• **TASK REQUIREMENTS**: When you reproduce the listing below, keep every entry exactly as written.

• **LISTED RECORDS**:

-- ==== Sys2Proof/Laws/KeptExec.lean ====
section
/-!
SUPPORT. `Kept` for the meaning of every command but the host accesses and the resets and starts of die M.
-/
namespace Sys2Proof.Machine

set_option Elab.async false
set_option linter.all false

/-- The commands but for the host accesses and the resets and starts of die M. -/
def plain : Instr → Bool
  | .mbDoneClear _ _ => false
  | .mbStatClear _ _ => false
  | .commandBufferWrite _ _ _ _ => false
  | .evtPendClear _ _ _ => false
  | .evtLostClear _ _ => false
  | .evtMaskWrite _ _ => false
  | .evtMapWrite _ _ => false
  | .timeLatch _ => false
  | .hubCtlWrite _ => false
  | .hubPeriodWrite _ => false
  | .hubRdWrite _ => false
  | .hubMirrorWrite _ _ => false
  | .usrGrantWrite _ => false
  | .usrCtlWrite _ => false
  | .usrWinWrite _ => false
  | .streamProdWrite _ _ _ => false
  | .registerWrite _ _ _ => false
  | .porstNAssert => false
  | .porstNRelease _ _ => false
  | .linkReset => false
  | .pfailNRelease => false
  | .railResetExcursion _ => false
  | .deviceReset _ _ => false
  | .mbDoorbell _ _ => false
  | _ => true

• **ANSWER FOR THIS EXERCISE**:
-- ==== Sys2Proof/Laws/KeptExec.lean ====
section
/-!
SUPPORT. `Kept` for the meaning of every command but the host accesses and the resets and starts of die M.
-/
namespace Sys2Proof.Machine

set_option Elab.async false
set_option linter.all false

/-- The commands but for the host accesses and the resets and starts of die M. -/
def plain : Instr → Bool
  | .mbDoneClear _ _ => false
  | .mbStatClear _ _ => false
  | .commandBufferWrite _ _ _ _ => false
  | .evtPendClear _ _ _ => false
  | .evtLostClear _ _ => false
  | .evtMaskWrite _ _ => false
  | .evtMapWrite _ _ => false
  | .timeLatch _ => false
  | .hubCtlWrite _ => false
  | .hubPeriodWrite _ => false
  | .hubRdWrite _ => false
  | .hubMirrorWrite _ _ => false
  | .usrGrantWrite _ => false
  | .usrCtlWrite _ => false
  | .usrWinWrite _ => false
  | .streamProdWrite _ _ _ => false
  | .registerWrite _ _ _ => false
  | .porstNAssert => false
  | .porstNRelease _ _ => false
  | .linkReset => false
  | .pfailNRelease => false
  | .railResetExcursion _ => false
  | .deviceReset _ _ => false
  | .mbDoorbell _ _ => false
  | _ => true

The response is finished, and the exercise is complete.